Gilles Kraemer (22 /01/ 2022, générale)
Hamlet © Vincent Pontet
Y être ou ne pas y être ? Il faut absolument y être pour cette reprise d'Hamlet d'Ambroise Thomas, mise en scène de Cyril Teste. Même chef d'orchestre Louis Langrée mais revenu ici avec la casquette de directeur de ce théâtre national puisqu'à l'automne 2021 il a succédé à Olivier Mantei.
Hamlet © Le Curieux des arts Gilles Kraemer, 22 janvier 2022
Le chef est à la tête de l'Orchestre des Champs-Élysées dans une communion parfaite avec tous les musiciens, palpable dans la fosse et sur le plateau avec le poignant solo du saxophoniste Sylvain Malézieux dans l'acte du Meurtre de Gonzague. Assis au premier rang, quel plaisir d'être comme au cœur de l’orchestre, les observant, ressentant l'osmose et la complicité entre eux, le plaisir visible, si visible de jouer même masqués pour les cordes comme l’est aussi l’admirable chœur de chambre Les Éléments.
Sur scène, même distribution que celle de décembre 2018 si ce n'est Lucile Richardot mezzo-soprano dont la prise de rôle était prévue pour cette série de représentations. Chaque représentation relève du miracle souligna Louis Langrée quelques instants avant la générale, avec une vie monacale pour tous les chanteurs pendant toutes les répétitions. Mots lourds de sens, dans ces temps de la permanente épée de Damoclès de la pandémie, lorsqu'il annoncera que Géraldine Chauvet – prévue uniquement le 24 janvier – interprètera ce soir le rôle de Gertrude, remplaçant Lucile Richardot testée positive à la Covid-19.

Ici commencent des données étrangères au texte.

/-! ## The interrupt -/

/-- R150: from a state that meets the invariant, the IRQ agent has a step exactly when BUFFERED, not IRQ_POLLED,
READY and MODE in RX, TX (the event being the asserted line; elsewhere the model stops, log 11). -/
def Obligations.IrqStepsExactlyWhenEnabled : Prop :=
  ∀ (s : State) (f : Bool), s.Inv →
    ((∃ t, exec (.irq f) s = .next t) ↔
      (s.cfg.buffered = true ∧ s.cfg.irqPolled = false ∧ s.ready = true ∧ (s.mode = .rx ∨ s.mode = .tx)))

/-- R152, R120, R159: in MODE = RX with room, the frame is drained and stored in the slot at TAIL, capped; TAIL and
OCC advance. The bytes stored to are those from the slot's LEN on, LEN and the payload; every other byte of
memory and every other register is unchanged. The raw length is the number of bytes delivered (log 17). -/
def Obligations.IrqStoresFrame : Prop :=
  ∀ s : State, s.Inv → s.cfg.buffered = true → s.cfg.irqPolled = false → s.ready = true → s.mode = .rx →
    s.occ.toNat < s.cfg.n →
    ∃ t, exec (.irq true) s = .next t ∧
      t.slotLen s.tail.toNat = BitVec.ofNat 8 s.framePayload.length ∧
      t.slotFrame s.tail.toNat = s.framePayload ∧
      (∀ a, (a < slotLenAddr s.cfg s.tail.toNat ∨
          slotLenAddr s.cfg s.tail.toNat + 1 + s.framePayload.length ≤ a) → t.mem.get a = s.mem.get a) ∧
      t = { s with
        mem := t.mem
        tail := BitVec.ofNat 8 ((s.tail.toNat + 1) % s.cfg.n)
        occ := BitVec.ofNat 8 (s.occ.toNat + 1)
        frames := s.frames.tail, drawn := s.drawn + 1
        calls := s.calls ++ [.irqHousekeeping, .readFrame true] }

/-- R153, R157: in MODE = RX at a full queue the frame is drained, discarded and counted, saturating at 255; nothing
else changes. -/
def Obligations.IrqDiscardsAndCountsWhenFull : Prop :=
  ∀ s : State, s.cfg.buffered = true → s.cfg.irqPolled = false → s.ready = true → s.mode = .rx →
    s.occ.toNat = s.cfg.n →
    exec (.irq true) s = .next { s with
      lost := BitVec.ofNat 8 (min (s.lost.toNat + 1) 255)
      frames := s.frames.tail, drawn := s.drawn + 1
      calls := s.calls ++ [.irqHousekeeping, .readFrame false] }

/-- R152: with F = 0 an invocation in MODE = RX changes no MSRXQ state. -/
def Obligations.IrqWithoutFrameChangesNothing : Prop :=
  ∀ s : State, s.cfg.buffered = true → s.cfg.irqPolled = false → s.ready = true → s.mode = .rx →
    exec (.irq false) s = .next { s with calls := s.calls ++ [.irqHousekeeping] }

/-- R154: in MODE = TX every invocation completes the pending send, F ignored; the queue and LOST are not touched and
nothing is called. -/
def Obligations.IrqCompletesTransmit : Prop :=
  ∀ (s : State) (f : Bool), s.cfg.buffered = true → s.cfg.irqPolled = false → s.ready = true →
    s.mode = .tx → exec (.irq f) s = .next { s with txpend := false, mode := .rx }

/-- R155, U4: with READY = 0 or in a low-power mode the model has no IRQ step: it stops (log 11, the model's form of
"stuck"). -/
def Obligations.IrqStuckWhenNotEnabled : Prop :=
  ∀ (s : State) (f : Bool), (s.ready = false ∨ s.mode.active = false) →
    exec (.irq f) s = .fault .irqNotEnabled

/-- R161: the handler does not read or write HEAD or ADDR (with other values there it does the same and leaves them),
never decrements OCC, never clears or decrements LOST, and sets MODE to nothing but RX. -/
def Obligations.HandlerKeepsToItsState : Prop :=
  ∀ (s : State) (f : Bool), s.cfg.wellFormed = true →
    (∀ h a, exec (.irq f) { s with head := h, addr := a } =
      andThen (exec (.irq f) s) fun t => .next { t with head := h, addr := a }) ∧
    ∀ t, exec (.irq f) s = .next t →
      t.head = s.head ∧ t.addr = s.addr ∧ s.occ.toNat ≤ t.occ.toNat ∧ s.lost.toNat ≤ t.lost.toNat ∧
        (t.mode = s.mode ∨ t.mode = .rx)

/-- R243, R244: taking the interrupt and returning from it leave the operation in progress, READY and the other ports
as they were. -/
def Obligations.InterruptLeavesMainFrozen : Prop :=
  ∀ (s t : State) (f : Bool), exec (.irq f) s = .next t →
    t.phase = s.phase ∧ t.ready = s.ready ∧ t.rsp = s.rsp ∧ t.rxd = s.rxd ∧ t.txd = s.txd ∧
      t.inputs = s.inputs

/-! ## The Radio Mode operations -/

/-- R171: a successful INIT. ENCRYPTION adds the call that provisions the key; where it stands is the model's choice
(log 16). -/
def Obligations.InitSucceeds : Prop :=
  ∀ s : State, s.phase = .idle → s.nextBool = true →
    exec .init s = .next { s with
      mode := .rx, txpend := false, ready := true, bools := s.bools.tail, drawn := s.drawn + 1
      calls := s.calls ++ [.initRadio s.cfg.frequency s.addr s.cfg.networkId] ++
        (if s.cfg.encryption then [.encrypt] else []) ++
        (if s.cfg.buffered then [.registerReceiveCallback] else [])
      rsp := s.rsp ++ [⟨.done, 1⟩] }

Si appréhension elle eut, elle n’en laissa rien paraître lors de cette soirée. Elle fut une reine parfaite, mariée à son beau-frère Claudius deux mois après la mort subite de son époux – aime-t-elle vraiment son nouveau époux, en tout cas elle assure parfaitement sa fonction de reine ? -, une mère émouvante dans le duo avec son fils, tentant de le raisonner, d’obtenir son pardon, implorant la vie. Comment n’être pas, à cet instant, dans les habits de Stendhal, ressentant ce syndrome palpable à d’autres moments de cette soirée, emporté par la distribution et cette musique nullement terne, proche parfois des envolées de Verdi – Macbeth - ou de Meyerbeer – Robert le diable - avec la pointe de la basse mozartienne du Commandeur.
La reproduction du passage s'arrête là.